WHAT YOU NEED TO DO:
Work out the count of lines in the entries below that include "accumulate", and write only that count.

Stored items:
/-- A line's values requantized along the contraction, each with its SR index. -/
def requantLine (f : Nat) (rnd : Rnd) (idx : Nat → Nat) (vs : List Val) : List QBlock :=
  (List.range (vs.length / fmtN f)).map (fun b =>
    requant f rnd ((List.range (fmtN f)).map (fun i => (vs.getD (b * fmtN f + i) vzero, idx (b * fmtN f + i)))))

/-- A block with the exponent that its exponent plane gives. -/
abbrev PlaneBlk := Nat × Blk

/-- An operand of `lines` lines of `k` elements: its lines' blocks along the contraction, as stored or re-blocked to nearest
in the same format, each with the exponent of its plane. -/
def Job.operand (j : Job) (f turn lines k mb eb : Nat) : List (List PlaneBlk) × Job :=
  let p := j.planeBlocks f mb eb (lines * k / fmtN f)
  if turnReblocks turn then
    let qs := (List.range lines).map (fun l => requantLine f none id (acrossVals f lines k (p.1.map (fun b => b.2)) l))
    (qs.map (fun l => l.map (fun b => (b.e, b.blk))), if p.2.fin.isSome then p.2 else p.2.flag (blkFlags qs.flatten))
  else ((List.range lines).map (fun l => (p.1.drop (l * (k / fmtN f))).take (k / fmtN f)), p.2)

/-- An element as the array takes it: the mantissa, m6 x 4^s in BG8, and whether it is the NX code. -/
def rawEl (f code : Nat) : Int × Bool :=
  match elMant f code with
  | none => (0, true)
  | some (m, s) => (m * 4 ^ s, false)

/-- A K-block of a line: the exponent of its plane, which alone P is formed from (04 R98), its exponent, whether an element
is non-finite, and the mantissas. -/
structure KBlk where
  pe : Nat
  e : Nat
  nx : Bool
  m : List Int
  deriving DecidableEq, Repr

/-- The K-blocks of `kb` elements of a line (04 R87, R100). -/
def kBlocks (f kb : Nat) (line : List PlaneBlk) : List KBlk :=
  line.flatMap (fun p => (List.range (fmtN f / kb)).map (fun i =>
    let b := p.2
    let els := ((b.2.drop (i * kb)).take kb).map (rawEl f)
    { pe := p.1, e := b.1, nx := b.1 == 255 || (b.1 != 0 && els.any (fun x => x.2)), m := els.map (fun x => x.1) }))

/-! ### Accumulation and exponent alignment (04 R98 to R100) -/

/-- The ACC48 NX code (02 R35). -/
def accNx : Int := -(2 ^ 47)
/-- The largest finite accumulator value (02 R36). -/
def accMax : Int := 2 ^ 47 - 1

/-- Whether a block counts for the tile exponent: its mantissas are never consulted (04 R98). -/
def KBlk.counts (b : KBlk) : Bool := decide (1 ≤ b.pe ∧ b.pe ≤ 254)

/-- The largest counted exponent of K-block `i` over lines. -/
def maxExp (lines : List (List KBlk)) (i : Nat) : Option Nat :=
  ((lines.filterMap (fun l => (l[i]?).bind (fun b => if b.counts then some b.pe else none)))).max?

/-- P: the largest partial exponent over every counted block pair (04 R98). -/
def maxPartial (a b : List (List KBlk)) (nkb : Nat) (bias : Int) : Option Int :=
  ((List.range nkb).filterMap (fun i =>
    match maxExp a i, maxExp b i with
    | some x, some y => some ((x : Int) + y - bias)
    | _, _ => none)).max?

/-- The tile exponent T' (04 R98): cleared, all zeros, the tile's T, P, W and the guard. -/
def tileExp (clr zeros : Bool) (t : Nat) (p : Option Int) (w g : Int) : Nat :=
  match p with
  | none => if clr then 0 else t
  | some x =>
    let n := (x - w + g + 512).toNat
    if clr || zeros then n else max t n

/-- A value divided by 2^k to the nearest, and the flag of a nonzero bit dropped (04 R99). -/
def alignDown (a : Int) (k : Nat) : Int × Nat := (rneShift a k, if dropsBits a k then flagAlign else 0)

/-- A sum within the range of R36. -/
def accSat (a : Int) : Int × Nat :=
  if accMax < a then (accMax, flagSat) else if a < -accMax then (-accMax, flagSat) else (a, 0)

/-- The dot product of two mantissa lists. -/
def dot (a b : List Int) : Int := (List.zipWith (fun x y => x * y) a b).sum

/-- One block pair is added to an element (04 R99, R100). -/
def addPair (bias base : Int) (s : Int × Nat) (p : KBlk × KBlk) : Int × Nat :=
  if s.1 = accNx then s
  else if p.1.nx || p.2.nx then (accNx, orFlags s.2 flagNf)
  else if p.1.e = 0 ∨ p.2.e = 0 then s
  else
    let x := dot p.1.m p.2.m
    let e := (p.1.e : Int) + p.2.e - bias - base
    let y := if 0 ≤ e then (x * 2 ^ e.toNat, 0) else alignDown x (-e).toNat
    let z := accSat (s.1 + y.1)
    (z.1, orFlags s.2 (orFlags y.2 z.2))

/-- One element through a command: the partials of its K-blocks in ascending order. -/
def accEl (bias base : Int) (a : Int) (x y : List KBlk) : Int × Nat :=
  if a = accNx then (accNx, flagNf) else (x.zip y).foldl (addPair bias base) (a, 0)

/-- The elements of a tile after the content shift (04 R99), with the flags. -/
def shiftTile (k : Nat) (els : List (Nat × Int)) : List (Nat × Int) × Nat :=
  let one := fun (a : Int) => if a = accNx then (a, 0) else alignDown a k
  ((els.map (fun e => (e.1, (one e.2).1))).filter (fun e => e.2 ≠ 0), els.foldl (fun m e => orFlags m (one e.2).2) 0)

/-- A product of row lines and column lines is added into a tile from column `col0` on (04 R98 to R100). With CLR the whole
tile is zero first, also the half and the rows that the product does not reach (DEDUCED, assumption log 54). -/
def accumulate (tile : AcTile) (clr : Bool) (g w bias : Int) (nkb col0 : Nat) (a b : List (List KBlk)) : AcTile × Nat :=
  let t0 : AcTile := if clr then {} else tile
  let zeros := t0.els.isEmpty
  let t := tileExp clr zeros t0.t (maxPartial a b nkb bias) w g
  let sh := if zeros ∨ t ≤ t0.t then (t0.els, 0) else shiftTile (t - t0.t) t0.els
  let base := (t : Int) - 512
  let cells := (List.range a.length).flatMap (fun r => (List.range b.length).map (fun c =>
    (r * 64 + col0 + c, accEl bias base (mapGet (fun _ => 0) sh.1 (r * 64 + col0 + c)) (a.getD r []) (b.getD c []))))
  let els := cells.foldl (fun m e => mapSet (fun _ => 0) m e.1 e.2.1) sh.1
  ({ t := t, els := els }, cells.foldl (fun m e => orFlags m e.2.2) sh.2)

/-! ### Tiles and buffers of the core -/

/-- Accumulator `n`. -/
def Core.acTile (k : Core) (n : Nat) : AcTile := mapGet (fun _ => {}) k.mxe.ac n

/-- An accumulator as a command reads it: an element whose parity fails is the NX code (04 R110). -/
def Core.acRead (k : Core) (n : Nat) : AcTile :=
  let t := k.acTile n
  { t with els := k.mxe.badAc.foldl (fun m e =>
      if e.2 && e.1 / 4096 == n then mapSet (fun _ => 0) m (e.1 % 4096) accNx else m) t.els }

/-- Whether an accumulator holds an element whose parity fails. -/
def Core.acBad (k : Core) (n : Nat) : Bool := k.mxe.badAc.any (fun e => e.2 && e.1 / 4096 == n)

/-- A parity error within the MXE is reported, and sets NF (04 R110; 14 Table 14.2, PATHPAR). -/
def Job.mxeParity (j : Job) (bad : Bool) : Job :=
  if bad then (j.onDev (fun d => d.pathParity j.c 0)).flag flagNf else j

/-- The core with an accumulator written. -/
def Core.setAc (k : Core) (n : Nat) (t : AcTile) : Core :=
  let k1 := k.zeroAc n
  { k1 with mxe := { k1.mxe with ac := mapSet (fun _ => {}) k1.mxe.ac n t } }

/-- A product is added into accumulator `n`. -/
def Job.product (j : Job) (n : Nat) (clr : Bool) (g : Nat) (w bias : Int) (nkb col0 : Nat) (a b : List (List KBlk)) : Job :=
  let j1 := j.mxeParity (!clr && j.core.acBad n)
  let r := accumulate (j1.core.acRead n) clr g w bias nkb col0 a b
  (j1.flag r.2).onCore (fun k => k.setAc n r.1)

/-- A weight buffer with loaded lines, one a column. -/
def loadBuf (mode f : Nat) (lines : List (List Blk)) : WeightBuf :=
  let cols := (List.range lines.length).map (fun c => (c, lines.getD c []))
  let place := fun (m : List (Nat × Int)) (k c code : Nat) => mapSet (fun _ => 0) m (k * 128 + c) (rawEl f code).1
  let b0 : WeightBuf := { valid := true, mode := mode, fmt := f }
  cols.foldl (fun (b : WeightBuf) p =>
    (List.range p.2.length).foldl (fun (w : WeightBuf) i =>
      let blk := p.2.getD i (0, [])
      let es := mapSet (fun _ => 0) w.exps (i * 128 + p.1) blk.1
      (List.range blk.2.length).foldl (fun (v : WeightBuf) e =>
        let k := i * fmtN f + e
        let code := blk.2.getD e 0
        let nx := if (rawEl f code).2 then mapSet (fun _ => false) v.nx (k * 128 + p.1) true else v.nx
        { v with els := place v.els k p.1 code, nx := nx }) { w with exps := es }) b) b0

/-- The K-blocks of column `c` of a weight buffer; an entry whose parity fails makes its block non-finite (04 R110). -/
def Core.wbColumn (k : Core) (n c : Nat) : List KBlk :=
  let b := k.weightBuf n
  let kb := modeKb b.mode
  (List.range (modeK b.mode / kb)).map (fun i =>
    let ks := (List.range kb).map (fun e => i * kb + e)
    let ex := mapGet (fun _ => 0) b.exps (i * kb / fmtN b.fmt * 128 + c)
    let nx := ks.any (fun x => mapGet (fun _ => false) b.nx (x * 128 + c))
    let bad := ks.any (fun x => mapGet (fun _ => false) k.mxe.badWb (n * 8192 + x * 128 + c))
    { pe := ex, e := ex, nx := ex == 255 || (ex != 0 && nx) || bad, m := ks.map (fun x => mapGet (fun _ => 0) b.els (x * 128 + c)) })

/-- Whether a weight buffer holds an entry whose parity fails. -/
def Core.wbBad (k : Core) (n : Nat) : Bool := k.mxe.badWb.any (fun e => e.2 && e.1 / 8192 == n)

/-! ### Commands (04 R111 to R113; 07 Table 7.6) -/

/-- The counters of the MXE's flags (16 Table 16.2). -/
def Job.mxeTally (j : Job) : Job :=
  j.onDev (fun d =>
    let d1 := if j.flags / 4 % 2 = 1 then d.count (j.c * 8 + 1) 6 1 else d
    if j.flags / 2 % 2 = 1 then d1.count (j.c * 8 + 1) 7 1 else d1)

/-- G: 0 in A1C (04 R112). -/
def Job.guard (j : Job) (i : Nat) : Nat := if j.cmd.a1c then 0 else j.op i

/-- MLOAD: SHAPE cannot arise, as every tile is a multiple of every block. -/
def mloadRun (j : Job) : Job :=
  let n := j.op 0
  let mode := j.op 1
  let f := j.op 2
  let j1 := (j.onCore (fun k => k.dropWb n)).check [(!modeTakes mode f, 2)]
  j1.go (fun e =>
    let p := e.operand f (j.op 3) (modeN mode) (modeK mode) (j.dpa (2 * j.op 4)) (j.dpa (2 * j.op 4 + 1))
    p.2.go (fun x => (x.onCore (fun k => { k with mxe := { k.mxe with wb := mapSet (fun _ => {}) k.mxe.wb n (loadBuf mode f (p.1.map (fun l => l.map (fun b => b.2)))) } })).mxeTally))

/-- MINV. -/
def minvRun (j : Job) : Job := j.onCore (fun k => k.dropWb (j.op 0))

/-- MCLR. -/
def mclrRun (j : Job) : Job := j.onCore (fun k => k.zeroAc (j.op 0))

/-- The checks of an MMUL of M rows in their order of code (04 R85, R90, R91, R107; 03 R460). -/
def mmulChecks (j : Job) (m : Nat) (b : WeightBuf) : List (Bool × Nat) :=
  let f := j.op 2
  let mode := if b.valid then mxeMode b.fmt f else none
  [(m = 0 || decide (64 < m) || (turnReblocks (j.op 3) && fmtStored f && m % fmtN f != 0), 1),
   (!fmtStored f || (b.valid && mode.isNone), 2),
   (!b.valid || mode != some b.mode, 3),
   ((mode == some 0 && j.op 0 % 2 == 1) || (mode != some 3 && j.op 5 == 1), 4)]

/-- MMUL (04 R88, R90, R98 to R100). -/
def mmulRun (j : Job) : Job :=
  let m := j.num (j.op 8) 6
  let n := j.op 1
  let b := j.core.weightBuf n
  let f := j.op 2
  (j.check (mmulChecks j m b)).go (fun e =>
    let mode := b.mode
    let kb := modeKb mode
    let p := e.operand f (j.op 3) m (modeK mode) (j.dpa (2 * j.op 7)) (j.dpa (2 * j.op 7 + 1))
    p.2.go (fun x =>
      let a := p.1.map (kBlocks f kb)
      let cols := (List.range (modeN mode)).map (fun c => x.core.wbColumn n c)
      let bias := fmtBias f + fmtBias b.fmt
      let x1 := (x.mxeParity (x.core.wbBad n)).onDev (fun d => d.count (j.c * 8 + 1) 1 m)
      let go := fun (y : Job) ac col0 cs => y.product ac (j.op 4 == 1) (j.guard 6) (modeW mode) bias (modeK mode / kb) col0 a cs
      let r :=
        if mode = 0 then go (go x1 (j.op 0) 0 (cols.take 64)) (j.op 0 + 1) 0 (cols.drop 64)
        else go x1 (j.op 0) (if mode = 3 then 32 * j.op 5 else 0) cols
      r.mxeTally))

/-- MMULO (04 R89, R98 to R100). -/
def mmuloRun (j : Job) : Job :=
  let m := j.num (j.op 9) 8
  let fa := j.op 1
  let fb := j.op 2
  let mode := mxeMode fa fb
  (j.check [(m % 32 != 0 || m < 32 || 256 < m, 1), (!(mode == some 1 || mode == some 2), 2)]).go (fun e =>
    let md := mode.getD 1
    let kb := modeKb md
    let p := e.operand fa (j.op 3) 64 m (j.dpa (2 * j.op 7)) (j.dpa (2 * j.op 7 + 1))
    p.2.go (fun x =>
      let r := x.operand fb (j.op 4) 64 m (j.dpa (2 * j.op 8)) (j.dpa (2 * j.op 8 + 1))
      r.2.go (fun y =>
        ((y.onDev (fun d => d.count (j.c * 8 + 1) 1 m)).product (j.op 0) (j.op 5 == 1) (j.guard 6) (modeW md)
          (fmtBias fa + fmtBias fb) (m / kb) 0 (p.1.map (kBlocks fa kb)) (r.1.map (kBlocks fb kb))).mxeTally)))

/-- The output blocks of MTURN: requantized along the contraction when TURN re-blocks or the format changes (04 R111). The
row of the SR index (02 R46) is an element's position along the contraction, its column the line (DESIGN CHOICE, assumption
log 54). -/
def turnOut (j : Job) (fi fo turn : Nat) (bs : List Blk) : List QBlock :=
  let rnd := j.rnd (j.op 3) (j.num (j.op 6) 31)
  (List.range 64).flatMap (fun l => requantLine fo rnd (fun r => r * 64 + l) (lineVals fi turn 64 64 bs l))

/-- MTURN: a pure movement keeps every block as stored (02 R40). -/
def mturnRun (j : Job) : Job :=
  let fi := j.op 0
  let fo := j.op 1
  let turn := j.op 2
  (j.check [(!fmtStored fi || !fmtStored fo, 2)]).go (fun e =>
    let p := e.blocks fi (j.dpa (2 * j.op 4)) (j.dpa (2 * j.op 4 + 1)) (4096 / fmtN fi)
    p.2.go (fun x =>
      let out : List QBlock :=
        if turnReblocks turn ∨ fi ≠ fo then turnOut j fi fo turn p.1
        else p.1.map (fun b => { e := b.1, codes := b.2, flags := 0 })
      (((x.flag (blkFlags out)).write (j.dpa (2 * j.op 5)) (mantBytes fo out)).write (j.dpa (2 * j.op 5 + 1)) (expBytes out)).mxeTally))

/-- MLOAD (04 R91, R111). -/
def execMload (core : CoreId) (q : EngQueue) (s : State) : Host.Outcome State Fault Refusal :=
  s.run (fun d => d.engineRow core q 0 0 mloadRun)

ANSWER SPACE:
2